_ASSIGNED TASK_: What is needed is an exact copy of the line where "is none. -/" appears plus every later line in the material.

_MATERIAL PROVIDED_:

_ _ _ _

-- ==== Sys2Proof/Machine/Asm.lean ====
section
/-! DEFINITION. The assembly syntax of 30_encoding.md R72 and R73, one command a line: a printer and a reader. Spacing is as the
rule's examples show it, with blanks allowed at both ends. What the rule's examples leave open is the model's choice: DESIGN
CHOICE, log entry 14. -/

namespace Sys2Proof.Machine

/-- A line of assembly: nothing, a command, or a pseudo-instruction. -/
inductive AsmLine where
  | blank
  | command (i : Instr)
  | pseudo (p : Pseudo)
  deriving DecidableEq, Repr

/-- The quote character around text operands. -/
def quoteChar : Char := Char.ofNat 34

/-- A hex digit, in capitals as the spec writes them. -/
def hexDigitChar (n : Nat) : Char := if n < 10 then Char.ofNat (48 + n) else Char.ofNat (55 + n)

/-- A byte as a hex pair (00_scope.md R9). -/
def printByte (b : Byte) : List Char := [hexDigitChar (b.toNat / 16), hexDigitChar (b.toNat % 16)]

/-- Space-separated hex pairs (00_scope.md R9). -/
def printPairs : List Byte → List Char
  | [] => []
  | [b] => printByte b
  | b :: rest => printByte b ++ ' ' :: printPairs rest

/-- A byte operand in brackets. -/
def printBytes (bs : List Byte) : List Char := '[' :: (printPairs bs ++ [']'])

/-- A text operand in quotes, one character a byte. DESIGN CHOICE (log entry 14): the spec gives no escape, and a quote
or a byte of 128 and up is written as it is, so such an operand does not read back. -/
def printText (bs : List Byte) : List Char :=
  quoteChar :: (bs.map (fun b => Char.ofNat b.toNat) ++ [quoteChar])

/-- The timestamp of `Q.ENQ` and `SEND`, by its number. -/
def printNow (t : Config.TS) : List Char := ", now=".toList ++ Nat.toDigits 10 t.num

/-- A command in assembly syntax (30_encoding.md R72). -/
def printInstr : Instr → List Char
  | .decByte b => "DEC.BYTE 0x".toList ++ printByte b
  | .decReset => "DEC.RESET".toList
  | .encP p => "ENC.P ".toList ++ printBytes p
  | .encF f => "ENC.F ".toList ++ printBytes f
  | .encHp t => "ENC.HP ".toList ++ printText t
  | .encHf t => "ENC.HF ".toList ++ printText t
  | .qEnq bytes now => "Q.ENQ ".toList ++ printBytes bytes ++ printNow now
  | .qDeq => "Q.DEQ".toList
  | .qClr => "Q.CLR".toList
  | .blkReset => "BLK.RESET".toList

/-- A pseudo-instruction in assembly syntax (30_encoding.md R73). -/
def printPseudo : Pseudo → List Char
  | .decBytes bytes => "DEC.BYTES ".toList ++ printPairs bytes
  | .sendP p now => "SEND.P ".toList ++ printBytes p ++ printNow now
  | .sendF f now => "SEND.F ".toList ++ printBytes f ++ printNow now
  | .sendHp t now => "SEND.HP ".toList ++ printText t ++ printNow now
  | .sendHf t now => "SEND.HF ".toList ++ printText t ++ printNow now

/-- The text after a given beginning, if it begins so. -/
def dropStart : List Char → List Char → Option (List Char)
  | [], text => some text
  | _ :: _, [] => none
  | c :: start, d :: text => if c = d then dropStart start text else none

/-- The value of a hex digit character. -/
def readHexDigit (c : Char) : Option Byte := if c.toNat < 128 then hexVal (BitVec.ofNat 8 c.toNat) else none

/-- A hex pair. -/
def readPair (hi lo : Char) : Option Byte :=
  match readHexDigit hi, readHexDigit lo with
  | some h, some l => some (16 * h + l)
  | _, _ => none

/-- Space-separated hex pairs up to a closing bracket. -/
def readBracketed : List Char → Option (List Byte × List Char)
  | hi :: lo :: ']' :: rest => (readPair hi lo).map (fun b => ([b], rest))
  | hi :: lo :: ' ' :: rest =>
    match readPair hi lo, readBracketed rest with
    | some b, some (bs, after) => some (b :: bs, after)
    | _, _ => none
  | _ => none

/-- A byte operand in brackets. -/
def readBytes : List Char → Option (List Byte × List Char)
  | '[' :: ']' :: rest => some ([], rest)
  | '[' :: rest => readBracketed rest
  | _ => none

/-- ASCII text up to the closing quote. DESIGN CHOICE (log entry 14): the spec gives no escape, so the first quote ends
the text, a semicolon inside is text, and a character of 128 and up is refused. -/
def readQuoted : List Char → Option (List Byte × List Char)
  | [] => none
  | c :: rest =>
    if c = quoteChar then some ([], rest)
    else if c.toNat < 128 then
      (readQuoted rest).map (fun r => (BitVec.ofNat 8 c.toNat :: r.1, r.2))
    else none

/-- A text operand in quotes. -/
def readText : List Char → Option (List Byte × List Char)
  | [] => none
  | c :: rest => if c = quoteChar then readQuoted rest else none

/-- Decimal digits, most significant first, onto the value read so far. -/
def readDigits (acc : Nat) : List Char → Nat × List Char
  | [] => (acc, [])
  | c :: rest =>
    if '0' ≤ c ∧ c ≤ '9' then readDigits (10 * acc + (c.toNat - 48)) rest else (acc, c :: rest)

/-- A timestamp operand: decimal digits that name a timestamp. DESIGN CHOICE (log entry 14): the spec gives `T` no
digits. -/
def readNow (text : List Char) : Option (Config.TS × List Char) :=
  match dropStart ", now=".toList text with
  | some (c :: rest) =>
    if '0' ≤ c ∧ c ≤ '9' then
      (Config.timestampOf (readDigits 0 (c :: rest)).1).map (fun t => (t, (readDigits 0 (c :: rest)).2))
    else none
  | _ => none

/-- Only blanks, or blanks and a comment, are left on the line (30_encoding.md R72). -/
def atLineEnd (text : List Char) : Bool :=
  match text.dropWhile (· == ' ') with
  | [] => true
  | c :: _ => c == ';'

/-- Space-separated hex pairs to the end of the line, for `DEC.BYTES`. -/
def readPairsToEnd : List Char → Option (List Byte)
  | hi :: lo :: ' ' :: rest =>
    match readPair hi lo with
    | some b => if atLineEnd rest then some [b] else (readPairsToEnd rest).map (fun bs => b :: bs)
    | none => none
  | hi :: lo :: rest => if atLineEnd rest then (readPair hi lo).map (fun b => [b]) else none
  | _ => none

/-- A line that is a bare mnemonic. -/
def readBare (name : String) (line : AsmLine) (text : List Char) : Option AsmLine :=
  match dropStart name.toList text with
  | some rest => if atLineEnd rest then some line else none
  | none => none

/-- A line that is a mnemonic and one operand. -/
def readOne (name : String) (operand : List Char → Option (List Byte × List Char)) (line : List Byte → AsmLine)
    (text : List Char) : Option AsmLine :=
  match dropStart name.toList text with
  | some rest =>
    match operand rest with
    | some (bs, after) => if atLineEnd after then some (line bs) else none
    | none => none
  | none => none

/-- A line that is a mnemonic, one operand and a timestamp. -/
def readTimed (name : String) (operand : List Char → Option (List Byte × List Char))
    (line : List Byte → Config.TS → AsmLine) (text : List Char) : Option AsmLine :=
  match dropStart name.toList text with
  | some rest =>
    match operand rest with
    | some (bs, after) =>
      match readNow after with
      | some (t, after') => if atLineEnd after' then some (line bs t) else none
      | none => none
    | none => none
  | none => none

/-- The hex byte of `DEC.BYTE`, written `0x` and a pair. -/
def readImm8 : List Char → Option (List Byte × List Char)
  | '0' :: 'x' :: hi :: lo :: rest => (readPair hi lo).map (fun b => ([b], rest))
  | _ => none

/-- A line with its leading blanks removed. -/
def assembleTrimmed (text : List Char) : Option AsmLine :=
  if atLineEnd text then some .blank
  else
    readBare "DEC.RESET" (.command .decReset) text
    <|> readBare "Q.DEQ" (.command .qDeq) text
    <|> readBare "Q.CLR" (.command .qClr) text
    <|> readBare "BLK.RESET" (.command .blkReset) text
    <|> readOne "DEC.BYTE " readImm8 (fun bs => .command (.decByte (bs.headD 0))) text
    <|> readOne "ENC.P " readBytes (fun bs => .command (.encP bs)) text
    <|> readOne "ENC.F " readBytes (fun bs => .command (.encF bs)) text
    <|> readOne "ENC.HP " readText (fun bs => .command (.encHp bs)) text
    <|> readOne "ENC.HF " readText (fun bs => .command (.encHf bs)) text
    <|> readTimed "Q.ENQ " readBytes (fun bs t => .command (.qEnq bs t)) text
    <|> readTimed "SEND.P " readBytes (fun bs t => .pseudo (.sendP bs t)) text
    <|> readTimed "SEND.F " readBytes (fun bs t => .pseudo (.sendF bs t)) text
    <|> readTimed "SEND.HP " readText (fun bs t => .pseudo (.sendHp bs t)) text
    <|> readTimed "SEND.HF " readText (fun bs t => .pseudo (.sendHf bs t)) text
    <|> ((dropStart "DEC.BYTES ".toList text).bind readPairsToEnd).map (fun bs => .pseudo (.decBytes bs))

/-- A line of assembly (30_encoding.md R72, R73), `none` where it is none. -/
def assemble (text : List Char) : Option AsmLine := assembleTrimmed (text.dropWhile (· == ' '))

end Sys2Proof.Machine
end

_ _ _ _

_YOUR RESPONSE_:
/-- A line of assembly (30_encoding.md R72, R73), `none` where it is none. -/
def assemble (text : List Char) : Option AsmLine := assembleTrimmed (text.dropWhile (· == ' '))

end Sys2Proof.Machine
end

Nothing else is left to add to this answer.